1. Kafka Trigger Configuration (td.KafkaTrigger)

These parameters control how data is consumed and when it is committed to the table.

Parameter

Type

Description

conn

KafkaConn

Required. The connection object containing server and credential details.

topic

str

Required. The Kafka topic to consume from.

data_format

str

Required. Format of the messages. Options: "avro", "json", "protobuf".

schema

str

The schema string used to deserialize the messages (if not using a registry).

group_id

str

Optional. Overrides the consumer group ID specified in the connection.

dlq_topic

str

Optional. A topic to send messages that fail deserialization (Dead Letter Queue).

Rollover Strategies (Buffering) You must define at least the time rollover strategy.

Parameter

Default

Description

time_rollover_secs

60

The maximum time (in seconds) to buffer messages before committing.

size_rollover_mb

None

The maximum size (in MB) of the buffer before committing.

messages_rollover

None

The maximum number of messages to buffer before committing.

Scheduling

Parameter

Type

Description

start

datetime

Optional. The specific time to start consuming.

end

datetime

Optional. The specific time to stop consuming.

Note on Scheduling: start and end accept Python datetime objects with timezone info or ISO 8601 strings (e.g., 2024-01-01T12:00:00Z). If omitted, the trigger runs indefinitely from the moment it is registered.
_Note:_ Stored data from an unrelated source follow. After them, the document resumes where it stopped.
/-- Flushes, sector erases, the freeze, the power-fail warning and the cursors of the recorder complete with their effect.
RECORDER_FLUSH, due and neither frozen nor before the scan, moves the change buffer to its storage, and a buffered
record into the open sector, no other sector changing; else nothing changes. FLUSH_TIMER and FLUSH make a flush due.
PF_WARN_N saves the counters and leaves both buffers empty and the freeze ended. SECTOR_ERASE_DONE ends the erase, a
failed one marking the sector bad with FLASH_ERR. FREEZE sets and ends the freeze, FREEZE_END ends it with its cause.
CURSOR_FIRST and CURSOR_LAST find a record of the severity or the last, REC_CUR_SEQ_WRITE a record held, and reading
word 15 answers it and moves the cursor to the next; a cursor with none reads 0 and is not valid. Details of the flush
are the model's (log entry 18). It rests on R460 (18_event_recorder.md, The buffer); R463, R464 (18_event_recorder.md,
Storage by memory size); R466, R467 (18_event_recorder.md, Reading). -/
def Obligations.RecorderFlushesFreezeAndCursors : Prop :=
  (∀ b s, s.evr.flushDue = true → s.boot.scanned = true → s.flag F.REC_STAT_FROZEN = false → s.evr.buf = [] → s.evr.lost = none →
    s.evr.chgStored.length + s.evr.chg.length ≤ 16384 → ∃ t, exec (.recorderFlush b) s = .next t ∧ t.evr.chg = [] ∧
    t.evr.chgStored = s.evr.chgStored ++ s.evr.chg ∧ t.evr.flushDue = false ∧ t.flag F.REC_STAT_FLUSHING = false ∧
    OnlyRegs [.REC_STAT, .REC_CTL] { s with evr := t.evr } t) ∧
  (∀ s r k x, s.evr.flushDue = true → s.boot.scanned = true → s.flag F.REC_STAT_FROZEN = false → s.evr.buf = [r] → s.evr.lost = none →
    s.bySeverity = false → Assoc.find s.evr.opens 0 = some k → s.sector k = some x → x.recs.length < 63 → k ∉ s.evr.bad →
    ∃ t, exec (.recorderFlush false) s = .next t ∧ t.evr.buf = [] ∧ t.sector k = some { x with recs := x.recs ++ [r] } ∧
    (∀ j, j ≠ k → t.sector j = s.sector j) ∧ OnlyRegs [.REC_STAT, .REC_CTL] { s with evr := t.evr } t) ∧
  (∀ b s, (s.evr.flushDue = false ∨ s.boot.scanned = false ∨ s.flag F.REC_STAT_FROZEN = true) → exec (.recorderFlush b) s = .next s) ∧
  (∀ s, ∃ t, exec .flushTimer s = .next t ∧ t.evr = { s.evr with flushDue := true } ∧
    t.flag F.REC_STAT_FLUSHING = !(s.flag F.REC_STAT_FROZEN) ∧
    OnlyRegs [.REC_STAT] { s with evr := t.evr } t) ∧
  (∀ s, ∃ t, exec .flush s = .next t ∧ t.evr = { s.evr with flushDue := true } ∧ t.flag F.REC_CTL_FLUSH = true ∧
    OnlyRegs [.REC_STAT, .REC_CTL] { s with evr := t.evr } t) ∧
  (∀ ok s, s.boot.off = true → exec (.pfWarnN ok) s = .next s) ∧
  (∀ ok s, s.boot.off = false → s.boot.scanned = false → s.evr.prot = [] → ∃ t, exec (.pfWarnN ok) s = .next t ∧
    t.evr = { s.evr with flushDue := true } ∧ OnlyRegs [.REC_STAT] { s with evr := t.evr } t) ∧
  (∀ s, s.boot.off = false → s.boot.scanned = true → s.evr.prot = [] → 5 ≤ s.rd F.CFG_STAT_STEP → s.nv.counters.length = 2 →
    s.evr.buf.length ≤ 48 →
    ∃ t q, exec (.pfWarnN true) s = .next t ∧ some (s.rd F.TIM_OPTIME_COUNT, s.rd F.TIM_CYCLES_COUNT, q) ∈ t.nv.counters ∧ t.evr.buf = [] ∧
    t.evr.chg = [] ∧ t.flag F.REC_STAT_FROZEN = false ∧ t.flag F.REC_CTL_FREEZE = false ∧
    OnlyLogs [.REC_CTL] { s with nv := { s.nv with counters := t.nv.counters } } t) ∧
  (∀ n s, s.evr.erasing = some n → (∃ t, exec (.sectorEraseDone true) s = .next t ∧ t.evr = { s.evr with erasing := none } ∧
      t.flag F.REC_STAT_ERASING = false ∧ OnlyRegs [.REC_STAT] { s with evr := t.evr } t) ∧
    ∃ t, exec (.sectorEraseDone false) s = .next t ∧ n ∈ t.evr.bad ∧ t.evr.erasing = none ∧ t.flag F.REC_STAT_ERASING = false ∧
      t.flag F.REC_CAUSE_FLASH_ERR = true ∧ OnlyLogs [.REC_STAT, .REC_CAUSE] s t) ∧
  (∀ b s, s.evr.erasing = none → exec (.sectorEraseDone b) s = .next s) ∧
  (∀ s, ∃ t, exec (.freeze true) s = .next t ∧ t.flag F.REC_STAT_FROZEN = true ∧ t.flag F.REC_CTL_FREEZE = true ∧ t.evr = s.evr ∧
    t.rd F.REC_CTL_FREEZE_MAX = s.rd F.REC_CTL_FREEZE_MAX ∧ OnlyRegs [.REC_STAT, .REC_CTL] s t) ∧
  (∀ s, s.flag F.REC_STAT_FROZEN = true → ∃ t, exec (.freeze false) s = .next t ∧ t.flag F.REC_STAT_FROZEN = false ∧
    t.flag F.REC_CTL_FREEZE = false ∧
    t.evr = { s.evr with flushDue := true } ∧ OnlyRegs [.REC_STAT, .REC_CTL] { s with evr := t.evr } t) ∧
  (∀ s, s.flag F.REC_STAT_FROZEN = true → ∃ t, exec .freezeEnd s = .next t ∧ t.flag F.REC_STAT_FROZEN = false ∧
    t.flag F.REC_CTL_FREEZE = false ∧
    t.evr.flushDue = true ∧ t.flag F.REC_CAUSE_FREEZE_END = true ∧ OnlyLogs [.REC_STAT, .REC_CTL, .REC_CAUSE] s t) ∧
  (∀ s, s.flag F.REC_STAT_FROZEN = false → exec .freezeEnd s = .next s) ∧
  (∀ c m s r, s.heldOrder.find? (fun r => decide (m.toNat ≤ r.sev)) = some r → r.seq < 2 ^ 32 →
    ∃ t, exec (.cursorFirst c false m) s = .next t ∧
    t.rd F.REC_CUR_SEQ_SEQ c = r.seq ∧ t.flag F.REC_CUR_STAT_VALID c = true ∧ t.rd F.REC_CUR_CTL_MINSEV c = m.toNat ∧
    OnlyRegs [.REC_CUR_CTL, .REC_CUR_SEQ, .REC_CUR_STAT] s t) ∧
  (∀ c m s, s.heldOrder.find? (fun r => decide (m.toNat ≤ r.sev)) = none → ∃ t, exec (.cursorFirst c false m) s = .next t ∧
    t.flag F.REC_CUR_STAT_VALID c = false ∧ OnlyRegs [.REC_CUR_CTL, .REC_CUR_STAT] s t) ∧
  (∀ c m s r, s.evr.chgStored ++ s.evr.chg = [r] → r.seq < 2 ^ 32 → ∃ t, exec (.cursorLast c true m) s = .next t ∧
    t.rd F.REC_CUR_SEQ_SEQ c = r.seq ∧ t.flag F.REC_CUR_STAT_VALID c = true ∧ OnlyRegs [.REC_CUR_CTL, .REC_CUR_SEQ, .REC_CUR_STAT] s t) ∧
  (∀ c v s, (∃ r ∈ s.held c, r.seq = v.toNat) → ∃ t, exec (.recCurSeqWrite c v) s = .next t ∧ t.rd F.REC_CUR_SEQ_SEQ c = v.toNat ∧
    t.flag F.REC_CUR_STAT_VALID c = true ∧ OnlyRegs [.REC_CUR_SEQ, .REC_CUR_STAT] s t) ∧
  (∀ c v s, (∀ r ∈ s.held c, r.seq < v.toNat) → ∃ t, exec (.recCurSeqWrite c v) s = .next t ∧ t.flag F.REC_CUR_STAT_VALID c = false ∧
    OnlyRegs [.REC_CUR_SEQ, .REC_CUR_STAT] s t) ∧
  (∀ c m s r x, s.curRec c = some r → s.recAfter c r.seq = some x → x.seq < 2 ^ 32 → ∃ t, exec (.recWinWord15Read c m) s = .next t ∧
    t.out = s.out ++ [.readData m.toNat [BitVec.ofNat 32 (leAt r.bytes 60 4)]] ∧ t.rd F.REC_CUR_SEQ_SEQ c = x.seq ∧
    t.flag F.REC_CUR_STAT_VALID c = true ∧ OnlyRegs [.REC_CUR_SEQ, .REC_CUR_STAT] { s with out := t.out } t) ∧
  (∀ c m s, s.curRec c = none → ∃ t, exec (.recWinWord15Read c m) s = .next t ∧ t.out = s.out ++ [.readData m.toNat [0]] ∧
    t.flag F.REC_CUR_STAT_VALID c = false ∧ OnlyRegs [.REC_CUR_STAT] { s with out := t.out } t)

/-- The tray's pending bits, private I3C transfers and common command codes complete with their effect.
IRQ_TRAY_PEND_WRITE by the I3C target clears the bits written 1; by HMP it is an access fault. A cause raised whose
enable bit is set makes its block pending. IRQ_REEDGE_PULSE_END ends the pulse. I3C_PRIVATE_WRITE and READ of the
scratch register write and answer it; a write the tables do not permit is an access fault with AF; of more than 16
words the first 16 are taken or given (log entry 8); without an address a write is not acknowledged. ENTDAA, SETDASA
of 0x2E, SETNEWDA and RSTDAA set and clear the address; GETPID, GETBCR, GETDCR, GETSTATUS, GETMWL and GETMRL answer;
SETMWL and SETMRL set their lengths. The tray's commands complete: HEARTBEAT in a shutdown is noted; TRAY_MODE_WRITE
of the mode it has logs nothing; TRAY_RESTART outside a shutdown is logged; HB_MISS under a tray raises its cause and
keeps start-up's state; TRAY_SHUTDOWN without core power begins with TRAY_SHUT and leaves power as it was;
TRAY_VALVE_HOLD_END goes to the second stage, the shutdown going on; ALIVE_TICK at 65535 goes to 0. What the spec does
not give of these answers is free or the model's (log entry 19). It rests on R487, R488, R489
(20_interrupts_and_register_map.md, Access paths); R492, R493, R494 (20_interrupts_and_register_map.md, The cause
tree). -/
def Obligations.TraySidebandI3cAndIrq : Prop :=
  (∀ w s, s.boot.off = false → ∃ t, exec (.irqTrayPendWrite 0x8C w) s = .next t ∧
    t.rd F.IRQ_TRAY_PEND_BLOCK = s.rd F.IRQ_TRAY_PEND_BLOCK &&& (2 ^ 15 - 1 - w.toNat % 2 ^ 15) ∧ OnlyRegs [.IRQ_TRAY_PEND] s t) ∧
  (∀ w s, s.boot.off = false → ∃ t, exec (.irqTrayPendWrite 0x80 w) s = .next t ∧ t.flag F.SEC_CAUSE_ACCESS_FAULT = true ∧
    OnlyLogs [.SEC_CAUSE, .SEC_AF_CNT, .SEC_AF_LAST, .SEC_AF_ADDR_LO, .SEC_AF_ADDR_HI] { s with afSeen := t.afSeen } t) ∧
  (∀ (f : Fld) (i : Nat) (ie : Reg) (n : Nat) (s : State), causeInfo f.reg = some (ie, n) → (s.reg ie i).getLsbD f.lo = true →
    ((s.raise f i).rd F.IRQ_TRAY_PEND_BLOCK).testBit f.reg.info.block.num = true) ∧
  (∀ s, exec .irqReedgePulseEnd s = .next { s with irqPulse := false }) ∧
  (∀ w s, s.boot.off = false → s.rd F.SYS_I3C_STAT_DYNADDR ≠ 0 → s.periAsleep = false → 7 ≤ s.i3c.mwl → ∃ t,
    exec (.i3cPrivateWrite (BitVec.ofNat 24 (Reg.addr .SYS_SCRATCH 0)) [w]) s = .next t ∧ t.reg .SYS_SCRATCH 0 = w ∧
      OnlyRegs [.SYS_SCRATCH] s t) ∧
  (∀ w s, s.boot.off = false → s.rd F.SYS_I3C_STAT_DYNADDR ≠ 0 → s.periAsleep = false → 7 ≤ s.i3c.mwl → s.wins = [] → ∃ t,
    exec (.i3cPrivateWrite (BitVec.ofNat 24 (Reg.addr .PWR_TJ_WARN 0)) [w]) s = .next t ∧ t.flag F.SYS_I3C_STAT_AF = true ∧
    t.flag F.SEC_CAUSE_ACCESS_FAULT = true ∧
    OnlyLogs [.SYS_I3C_STAT, .SEC_CAUSE, .SEC_AF_CNT, .SEC_AF_LAST, .SEC_AF_ADDR_LO, .SEC_AF_ADDR_HI] { s with afSeen := t.afSeen } t) ∧
  (∀ a l s, 16 < l.length → exec (.i3cPrivateWrite a l) s = exec (.i3cPrivateWrite a (l.take 16)) s) ∧
  (∀ a l s, s.boot.off = false → s.rd F.SYS_I3C_STAT_DYNADDR = 0 →
    exec (.i3cPrivateWrite a l) s = .next { s with out := s.out ++ [.i3cNack] }) ∧
  (∀ s, s.boot.off = false → s.rd F.SYS_I3C_STAT_DYNADDR ≠ 0 → s.periAsleep = false → 4 ≤ s.i3c.mrl →
    exec (.i3cPrivateRead (BitVec.ofNat 24 (Reg.addr .SYS_SCRATCH 0)) 1) s = .next { s with out := s.out ++ [.i3c (natLE 4 (s.reg .SYS_SCRATCH 0).toNat)] }) ∧
  (∀ a n s, 16 < n.toNat → exec (.i3cPrivateRead a n) s = exec (.i3cPrivateRead a 16) s) ∧
  (∀ d s, s.boot.off = false → s.rd F.SYS_I3C_STAT_DYNADDR = 0 → ∃ t l, exec (.entdaa d) s = .next t ∧
    t.rd F.SYS_I3C_STAT_DYNADDR = d.toNat ∧
    t.out = s.out ++ [.i3c l] ∧ l.length = 8 ∧ s.i3cPid <+: l ∧ OnlyRegs [.SYS_I3C_STAT] { s with out := t.out, free := t.free } t) ∧
  (∀ d s, s.boot.off = false → s.rd F.SYS_I3C_STAT_DYNADDR = 0 → ∃ t, exec (.setdasa 0x2E d) s = .next t ∧
    t.rd F.SYS_I3C_STAT_DYNADDR = d.toNat ∧ OnlyRegs [.SYS_I3C_STAT] s t) ∧
  (∀ a d s, a ≠ 0x2E → exec (.setdasa a d) s = .next s) ∧
  (∀ d s, s.boot.off = false → s.rd F.SYS_I3C_STAT_DYNADDR ≠ 0 → ∃ t, exec (.setnewda d) s = .next t ∧
    t.rd F.SYS_I3C_STAT_DYNADDR = d.toNat ∧ OnlyRegs [.SYS_I3C_STAT] s t) ∧
  (∀ s, ∃ t, exec .rstdaa s = .next t ∧ t.rd F.SYS_I3C_STAT_DYNADDR = 0 ∧ OnlyRegs [.SYS_I3C_STAT] s t) ∧
  (∀ s, s.boot.off = false → s.rd F.SYS_I3C_STAT_DYNADDR ≠ 0 → exec .getpid s = .next { s with out := s.out ++ [.i3c s.i3cPid] } ∧
    (∃ b, b &&& 0xE6 = 0 ∧ exec .getbcr s = .next { s with free := s.free + 1, out := s.out ++ [.i3c [b]] }) ∧
    (∃ b, exec .getdcr s = .next { s with free := s.free + 1, out := s.out ++ [.i3c [b]] }) ∧
    (∃ a b, b &&& 0x0F = 0 ∧ exec .getstatus s = .next { s with free := s.free + 1, out := s.out ++ [.i3c [a, b]] }) ∧
    exec .getmwl s = .next { s with out := s.out ++ [.i3c (natLE 2 s.i3c.mwl).reverse] } ∧
    exec .getmrl s = .next { s with out := s.out ++ [.i3c (natLE 2 s.i3c.mrl).reverse] }) ∧
  (∀ n s, s.boot.off = false → exec (.setmwl n) s = .next { s with i3c := { s.i3c with mwl := n.toNat } } ∧
    exec (.setmrl n) s = .next { s with i3c := { s.i3c with mrl := n.toNat } }) ∧
  (∀ s, s.boot.off = false → s.boot.shut.isSome = true → ∃ t, exec .heartbeat s = .next t ∧ t.boot.lastHb = some s.up ∧
    t.boot.hbSeen = true ∧
    OnlyRegs [] { s with boot := t.boot } t) ∧
  (∀ b s, s.flag F.CFG_STAT_RECOVERY = false → s.flag F.CFG_TRAY_MODE = b → ∃ t, exec (.trayModeWrite 0x8C b) s = .next t ∧
    t.flag F.CFG_TRAY_MODE = b ∧
    t.evr.chg = s.evr.chg) ∧
  (∀ s, s.boot.shut = none → s.evr.chg.length < 64 → ∃ t, exec (.trayRestart 0x8C) s = .next t ∧ t.evr.chg.length = s.evr.chg.length + 1 ∧
    t.boot.shut = none) ∧
  (∀ s, s.flag F.CFG_TRAY_MODE = true → s.boot.off = false → ∃ t, exec .hbMiss s = .next t ∧ t.flag F.CFG_CAUSE_HB_MISS = true ∧
    t.boot = s.boot) ∧
  (∀ s, s.flag F.CFG_TRAY_MODE = true → s.boot.shut = none → s.boot.off = false → s.pwr.vcore = false →
    ∃ t, exec .trayShutdown s = .next t ∧
    t.boot.shut = some s.up ∧ t.flag F.CFG_CAUSE_TRAY_SHUT = true ∧ t.pwr = s.pwr ∧ t.mem = s.mem) ∧
  (∀ s, s.boot.shut.isSome = true → s.boot.valveHold = 1 → ∃ t, exec .trayValveHoldEnd s = .next t ∧ t.boot.valveHold = 2 ∧
    t.boot.shut = s.boot.shut ∧
    OnlyRegs [] { s with boot := t.boot, cle := t.cle } t) ∧
  (∀ s, s.boot.sampled = true → s.boot.off = false → s.rd F.CFG_ALIVE_COUNT = 65535 → ∃ t, exec .aliveTick s = .next t ∧
    t.rd F.CFG_ALIVE_COUNT = 0 ∧
    t.boot.sampled = false)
2. Kafka Connection Configuration (td.KafkaConn)

These parameters control the connection to the Kafka Broker.

Parameter

Description

servers

Required. The Kafka bootstrap servers (e.g., localhost:9092).

credentials

Optional. Authentication credentials (e.g., td.UserPasswordCredentials).

group_id

Optional. The default consumer group ID for this connection.

schema_registry

Optional. Configuration object for Confluent or AWS Glue Schema Registry (see section below).

enforce_connection_params

Boolean. Whether to strictly enforce connection parameters.

cx_src_configs

Source-specific configuration parameters (defaults to None).


Schema Registry Configuration

If your Kafka messages rely on an external schema registry for deserialization (e.g., Avro or Protobuf), you can configure the schema_registry parameter within the td.KafkaConn object.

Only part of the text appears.